#### What is being asked
Give back exactly the first lines of the entries below, through the line with "rs1 != (s.seq q.val).x rs2) off)".

#### Given entries
def execBeq (q : Fin 48) (rs1 rs2 : BitVec 5) (off : W16) (s : State) : Host.Outcome State Fault Refusal :=
  .next (s.branch q.val ((s.seq q.val).x rs1 == (s.seq q.val).x rs2) off)
def execBne (q : Fin 48) (rs1 rs2 : BitVec 5) (off : W16) (s : State) : Host.Outcome State Fault Refusal :=
  .next (s.branch q.val ((s.seq q.val).x rs1 != (s.seq q.val).x rs2) off)
def execBlt (q : Fin 48) (rs1 rs2 : BitVec 5) (off : W16) (s : State) : Host.Outcome State Fault Refusal :=
  .next (s.branch q.val (((s.seq q.val).x rs1).slt ((s.seq q.val).x rs2)) off)
def execBge (q : Fin 48) (rs1 rs2 : BitVec 5) (off : W16) (s : State) : Host.Outcome State Fault Refusal :=
  .next (s.branch q.val (!((s.seq q.val).x rs1).slt ((s.seq q.val).x rs2)) off)
def execBltu (q : Fin 48) (rs1 rs2 : BitVec 5) (off : W16) (s : State) : Host.Outcome State Fault Refusal :=
  .next (s.branch q.val (((s.seq q.val).x rs1).ult ((s.seq q.val).x rs2)) off)
def execBgeu (q : Fin 48) (rs1 rs2 : BitVec 5) (off : W16) (s : State) : Host.Outcome State Fault Refusal :=
  .next (s.branch q.val (!((s.seq q.val).x rs1).ult ((s.seq q.val).x rs2)) off)

def execJal (q : Fin 48) (rd : BitVec 5) (off : BitVec 21) (s : State) : Host.Outcome State Fault Refusal :=
  .next (if s.executes q.val then
    let c := s.seq q.val
    s.setSeq q.val ((c.setX rd (c.pc + 4)).retiredTo (c.pc + off21 off))
  else s)

/-- JALR: a target that is not a multiple of 4 traps and writes no rd. -/
def execJalr (q : Fin 48) (rd rs1 : BitVec 5) (imm : W16) (s : State) : Host.Outcome State Fault Refusal :=
  .next (if s.executes q.val then
    let c := s.seq q.val
    let target := c.x rs1 + sx16 imm
    if target.toNat % 4 = 0 then s.setSeq q.val ((c.setX rd (c.pc + 4)).retiredTo target)
    else s.trap q.val trapTarget target
  else s)

/-! ### System (R52, R71, R72, R76) -/

def execEcall (q : Fin 48) (s : State) : Host.Outcome State Fault Refusal :=
  .next (if s.executes q.val then s.trap q.val trapCall 0 else s)

/-- EBREAK traps while debug access is closed and enters DEBUG while it is open; where a resume then continues is not
stated, at the EBREAK or behind it (R44, R420). -/
def execEbreak (q : Fin 48) (s : State) : Host.Outcome State Fault Refusal :=
  .next (if s.executes q.val then
    if s.dbgOpen then
      let c := s.seq q.val
      s.drawn.setSeq q.val { c with run := .debug, pc := if s.freeN % 2 = 0 then c.pc else c.pc + 4 }
    else s.trap q.val trapBreak 0
  else s)

def execEret (q : Fin 48) (s : State) : Host.Outcome State Fault Refusal :=
  .next (if s.executes q.val then s.setSeq q.val (s.seq q.val).returned else s)

def execWfi (q : Fin 48) (s : State) : Host.Outcome State Fault Refusal :=
  .next (if s.executes q.val then s.setSeq q.val { s.seq q.val with run := .waiting, wait := .wfi } else s)

/-! ### CSRs (R58, R59) -/

/-- SEQID. -/
def State.seqId (s : State) (q : Nat) : W32 := w32 (q + groupOf q * 2 ^ 8 + (if s.lockstep q then 2 ^ 10 else 0))

/-- STATUS. -/
def Seq.status (c : Seq) : W32 := b2w c.ie ||| b2w c.pie <<< 1 ||| b2w c.inh <<< 2

/-- The value of a CSR. -/
def State.csr (s : State) (q n : Nat) : W32 :=
  let c := s.seq q
  match n with
  | 0 => s.seqId q
  | 1 => c.status
  | 2 => c.epc
  | 3 => c.cause
  | 4 => c.tval
  | 5 => c.vbase
  | 6 => c.ieMask
  | 7 => s.seqIp q
  | 8 => c.scratch
  | 0x10 => c.cycle.truncate 32
  | 0x11 => c.cycleH
  | 0x12 => c.instret.truncate 32
  | 0x13 => c.instretH
  | 0x14 => c.timecmp
  | 0x15 => c.timecmpH
  | n => tabGet 0 c.sigmask (n - 0x20)

/-- What a read of a CSR latches. -/
def Seq.csrLatched (c : Seq) (n : Nat) : Seq :=
  if n = 0x10 then { c with cycleH := (c.cycle >>> 32).truncate 32 }
  else if n = 0x12 then { c with instretH := (c.instret >>> 32).truncate 32 }
  else c

/-- The context after a write of a CSR; RO CSRs ignore it, reserved bits stay 0. -/
def Seq.csrWritten (c : Seq) (n : Nat) (v : W32) : Seq :=
  match n with
  | 1 => { c with ie := v.getLsbD 0, pie := v.getLsbD 1, inh := v.getLsbD 2 }
  | 2 => { c with epc := v &&& 0xFFFFFFFC }
  | 3 => { c with cause := v &&& 0x8000001F }
  | 4 => { c with tval := v }
  | 5 => { c with vbase := v &&& 0xFFFFFF00 }
  | 6 => { c with ieMask := v }
  | 8 => { c with scratch := v }
  | 0x14 => { c with timecmp := v }
  | 0x15 => { c with timecmpH := v }
  | n => if 0x20 ≤ n ∧ n < 0x28 then { c with sigmask := tabPut c.sigmask (n - 0x20) v } else c

/-- A CSR instruction: the old value goes to rd, and the new one, if any, to the CSR. -/
def State.csrOp (s : State) (q : Nat) (rd rs1 : BitVec 5) (sub : Nat) (csr : BitVec 12) (new : Option W32) : State :=
  if !s.executes q then s
  else if !csrListed csr.toNat then s.illegal q (iWord 0x31 rd rs1 (BitVec.ofNat 16 (sub * 2 ^ 12 + csr.toNat)))
  else
    let c := ((s.seq q).csrLatched csr.toNat).setX rd (s.csr q csr.toNat)
    s.setSeq q (match new with | some v => c.csrWritten csr.toNat v | none => c).retired

def execCsrrw (q : Fin 48) (rd rs1 : BitVec 5) (csr : BitVec 12) (s : State) : Host.Outcome State Fault Refusal :=
  .next (s.csrOp q.val rd rs1 0 csr (some ((s.seq q.val).x rs1)))
def execCsrrs (q : Fin 48) (rd rs1 : BitVec 5) (csr : BitVec 12) (s : State) : Host.Outcome State Fault Refusal :=
  .next (s.csrOp q.val rd rs1 1 csr (if rs1 = 0 then none else some (s.csr q.val csr.toNat ||| (s.seq q.val).x rs1)))
def execCsrrc (q : Fin 48) (rd rs1 : BitVec 5) (csr : BitVec 12) (s : State) : Host.Outcome State Fault Refusal :=
  .next (s.csrOp q.val rd rs1 2 csr (if rs1 = 0 then none else some (s.csr q.val csr.toNat &&& ~~~(s.seq q.val).x rs1)))

/-! ### PYR-E: fences, signals, POST (R60, R79 to R82) -/

/-- The table buffer of a cluster's sequencer is no longer valid (R165). -/
def State.tableDrop (s : State) (q : Nat) : State :=
  if hasV q then (s.setSeq q { s.seq q with tbuf := [] }).set (F.RC_TBUF_valid (q - 8)) 0 else s

/-- FENCE: every earlier access of a command has been performed when the next is executed; it retires, and a cluster's
table buffer is invalidated (R165). -/
def State.fence (s : State) (q : Nat) : State :=
  if s.executes q then (s.tableDrop q).setSeq q ((s.tableDrop q).seq q).retired else s

def execFence (q : Fin 48) (s : State) : Host.Outcome State Fault Refusal := .next (s.fence q.val)

/-- FENCE.I has the effect of FENCE and then discards the prefetch buffer. -/
def State.fenceI (s : State) (q : Nat) : State :=
  if s.executes q then (s.fence q).setSeq q { (s.fence q).seq q with prefetch := [] } else s

def execFenceI (q : Fin 48) (s : State) : Host.Outcome State Fault Refusal := .next (s.fenceI q.val)

/-- The signal a register names: bits [7:0]. -/
def Seq.sigOf (c : Seq) (r : BitVec 5) : Nat := (c.x r).toNat % 256

def execSigset (q : Fin 48) (rs1 : BitVec 5) (s : State) : Host.Outcome State Fault Refusal :=
  .next (if s.executes q.val then (s.setSeq q.val (s.seq q.val).retired).signalSet ((s.seq q.val).sigOf rs1) else s)
def execSigclr (q : Fin 48) (rs1 : BitVec 5) (s : State) : Host.Outcome State Fault Refusal :=
  .next (if s.executes q.val then (s.setSeq q.val (s.seq q.val).retired).clearSignal ((s.seq q.val).sigOf rs1) else s)

/-- A wait for a signal begins; a set signal ends it at once, for a consuming wait in competition (R80, R81). -/
def State.sigwait (s : State) (q : Nat) (consume : Bool) (rd rs1 rs2 : BitVec 5) : State :=
  if s.executes q then
    let c := (s.tableDrop q).seq q
    let t := (s.tableDrop q).setSeq q { c with run := .waiting, wait := .signal (c.sigOf rs1) consume rd.toNat (c.x rs2 != 0) }
    if s.signal (c.sigOf rs1) then (if consume then t.sigWake (c.sigOf rs1) else t.wakeSeq q) else t
  else s

def execSigwait (q : Fin 48) (rd rs1 rs2 : BitVec 5) (s : State) : Host.Outcome State Fault Refusal :=
  .next (s.sigwait q.val true rd rs1 rs2)
def execSigwaitn (q : Fin 48) (rd rs1 rs2 : BitVec 5) (s : State) : Host.Outcome State Fault Refusal :=
  .next (s.sigwait q.val false rd rs1 rs2)

/-- SIGTST (R80). -/
def State.sigtst (s : State) (q : Nat) (rd rs1 : BitVec 5) : State :=
  if s.executes q then (s.tableDrop q).alu q rd (b2w (s.signal ((s.seq q).sigOf rs1))) else s

def execSigtst (q : Fin 48) (rd rs1 : BitVec 5) (s : State) : Host.Outcome State Fault Refusal := .next (s.sigtst q.val rd rs1)

/-- SIGTSTC: the state is read and the signal cleared; against waiting consumers the round-robin decides, and a loser
reads 0 (R81). -/
def State.sigtstc (s0 : State) (q : Nat) (rd rs1 : BitVec 5) : State :=
  if s0.executes q then
    let s := s0.tableDrop q
    let c := s.seq q
    let sig := c.sigOf rs1
    if s.signal sig then
      let asWaiter := s.setSeq q { c with run := .waiting, wait := .signal sig true rd.toNat false }
      if asWaiter.winner sig = some q then (s.consume sig q).alu q rd 1
      else (s.sigWake sig).alu q rd 0
    else s.alu q rd 0
  else s0

def execSigtstc (q : Fin 48) (rd rs1 : BitVec 5) (s : State) : Host.Outcome State Fault Refusal := .next (s.sigtstc q.val rd rs1)

/-- The code of POST's checks 4, 2 and 3; 0 when they pass (R82, R433). -/
def State.postCheck (s : State) (q : Nat) (ctl : W32) : Nat :=
  let src := bitsOf ctl 31 24
  if 1 ≤ src ∧ src ≤ 117 ∧ src ≠ q then 4
  else if 118 ≤ src && !(s.flag (F.SUP_FWG_en (src - 118)) && s.get (F.SUP_FWG_seq (src - 118)) == q) then 2
  else if bitsOf ctl 15 0 < 0x8000 then 3
  else 0

/-- The record POST builds. -/
def State.postRecord (s : State) (q : Nat) (ctl detail : W32) (loc : W64) : Rec :=
  let src := bitsOf ctl 31 24
  let ax := bitsOf ctl 23 20
  ⟨if src = 0 then q else src, bitsOf ctl 15 0, bitsOf ctl 19 16, if ax < 8 then ax else 0xF,
    if ax < 8 then stampOf (s.axisPos ax) else 0, loc, detail, false⟩

/-- POST: checks 4, 2, 3, then acceptance with check 1. -/
def State.postInsn (s : State) (q : Nat) (rd rs1 rs2 rs3 : BitVec 5) : State :=
  if !s.executes q then s
  else if rs3.toNat % 2 = 1 then s.illegal q (xWord 0x34 rd rs1 rs2 rs3 0x10)
  else
    let c := s.seq q
    let loc := if rs3 = 0 then seqLoc q else (c.x (rs3 + 1)) ++ (c.x rs3)
    let code := s.postCheck q (c.x rs1)
    if code ≠ 0 then s.alu q rd (w32 code)
    else
      let r := s.postFirmware (s.postRecord q (c.x rs1) (c.x rs2) loc)
      r.2.alu q rd (w32 r.1)

def execPost (q : Fin 48) (rd rs1 rs2 rs3 : BitVec 5) (s : State) : Host.Outcome State Fault Refusal :=
  .next (s.postInsn q.val rd rs1 rs2 rs3)

/-! ### PYR-T (R61, R62, R123, R138, R142, R150) -/

/-- WAITP at issue: code 4, then 0, else it waits (R142). -/
def State.waitp (s : State) (q : Nat) (rd rs1 rs2 rs3 : BitVec 5) : State :=
  if !s.executes q then s
  else if !hasT q then s.illegal q (xWord 0x35 rd rs1 rs2 rs3 0)
  else
    let c := s.seq q
    let n := bitsOf (c.x rs1) 2 0
    let rev := bitsOf (c.x rs1) 8 8 == 1
    if !(s.axis n).valid then s.alu q rd 4
    else if atOrBeyond rev (s.axisSill n rev) (c.x rs2) then s.alu q rd 0
    else s.setSeq q { c with run := .waiting, wait := .position n rev (c.x rs2) rd.toNat (c.x rs3).toNat s.uptime }

def execWaitp (q : Fin 48) (rd rs1 rs2 rs3 : BitVec 5) (s : State) : Host.Outcome State Fault Refusal :=
  .next (s.waitp q.val rd rs1 rs2 rs3)

/-- The stamp of R62. -/
def stampAt (ref dist mul : W32) : W32 := wordOfInt ((ref.toNat : Int) + (dist.toInt * mul.toInt + 0x80) / 256)

def execStamp (q : Fin 48) (rd rs1 rs2 rs3 : BitVec 5) (s : State) : Host.Outcome State Fault Refusal :=
  let c := s.seq q.val
  .next (if hasT q.val then s.alu q.val rd (stampAt (c.x rs1) (c.x rs2) (c.x rs3))
    else if s.executes q.val then s.illegal q.val (xWord 0x35 rd rs1 rs2 rs3 1) else s)

/-- ARM on a lane's queue. -/
def State.armInsn (s : State) (q : Nat) (rd rs1 rs2 : BitVec 5) : State :=
  if !s.executes q then s
  else if !hasT q then s.illegal q (xWord 0x35 rd rs1 rs2 0 2)
  else
    let r := s.arm (q - 24) ((s.seq q).x rs1) ((s.seq q).x rs2)
    r.2.alu q rd (w32 r.1)

def execArm (q : Fin 48) (rd rs1 rs2 : BitVec 5) (s : State) : Host.Outcome State Fault Refusal := .next (s.armInsn q.val rd rs1 rs2)

/-- CANCEL on a lane's queue. -/
def State.cancelInsn (s : State) (q : Nat) (rd rs1 : BitVec 5) : State :=
  if !s.executes q then s
  else if !hasT q then s.illegal q (xWord 0x35 rd rs1 0 0 3)
  else
    let r := s.cancelTag (q - 24) ((s.seq q).x rs1)
    r.2.alu q rd (w32 r.1)

def execCancel (q : Fin 48) (rd rs1 : BitVec 5) (s : State) : Host.Outcome State Fault Refusal := .next (s.cancelInsn q.val rd rs1)

/-- An AXIS register as it stands. -/
def State.axisWord (s : State) (id : RegId) (n : Nat) : W32 := (s.axisReg id n).getD 0

/-- The two words of an AXRD group (R123). -/
def State.axisGroup (s : State) (n g : Nat) : W32 × W32 :=
  match g with
  | 0 => (s.axisWord .AX_POS n, s.axisWord .AX_STATE n &&& 0xFF07C0FF)
  | 1 => (s.axisWord .AX_IPOS n, s.axisSill n (s.axis n).a.rev)
  | 2 => (s.axisWord .AX_TS n, s.axisWord .AX_SPEED n)
  | _ => (s.axisWord .AX_SILLF n, s.axisWord .AX_SILLR n)

/-- The context with a register pair written, rd before rd + 1 (R63). -/
def Seq.setPair (c : Seq) (rd : BitVec 5) (p : W32 × W32) : Seq := (c.setX rd p.1).setX (rd + 1) p.2

def execAxrd (q : Fin 48) (rd rs1 : BitVec 5) (s : State) : Host.Outcome State Fault Refusal :=
  let c := s.seq q.val
  .next (if !s.executes q.val then s
    else if !hasT q.val || !pairOk rd then s.illegal q.val (xWord 0x35 rd rs1 0 0 4)
    else s.setSeq q.val (c.setPair rd (s.axisGroup (bitsOf (c.x rs1) 2 0) (bitsOf (c.x rs1) 9 8))).retired)

end Sys2Proof.Machine
end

#### Solution
def execBeq (q : Fin 48) (rs1 rs2 : BitVec 5) (off : W16) (s : State) : Host.Outcome State Fault Refusal :=
  .next (s.branch q.val ((s.seq q.val).x rs1 == (s.seq q.val).x rs2) off)
def execBne (q : Fin 48) (rs1 rs2 : BitVec 5) (off : W16) (s : State) : Host.Outcome State Fault Refusal :=
  .next (s.branch q.val ((s.seq q.val).x rs1 != (s.seq q.val).x rs2) off)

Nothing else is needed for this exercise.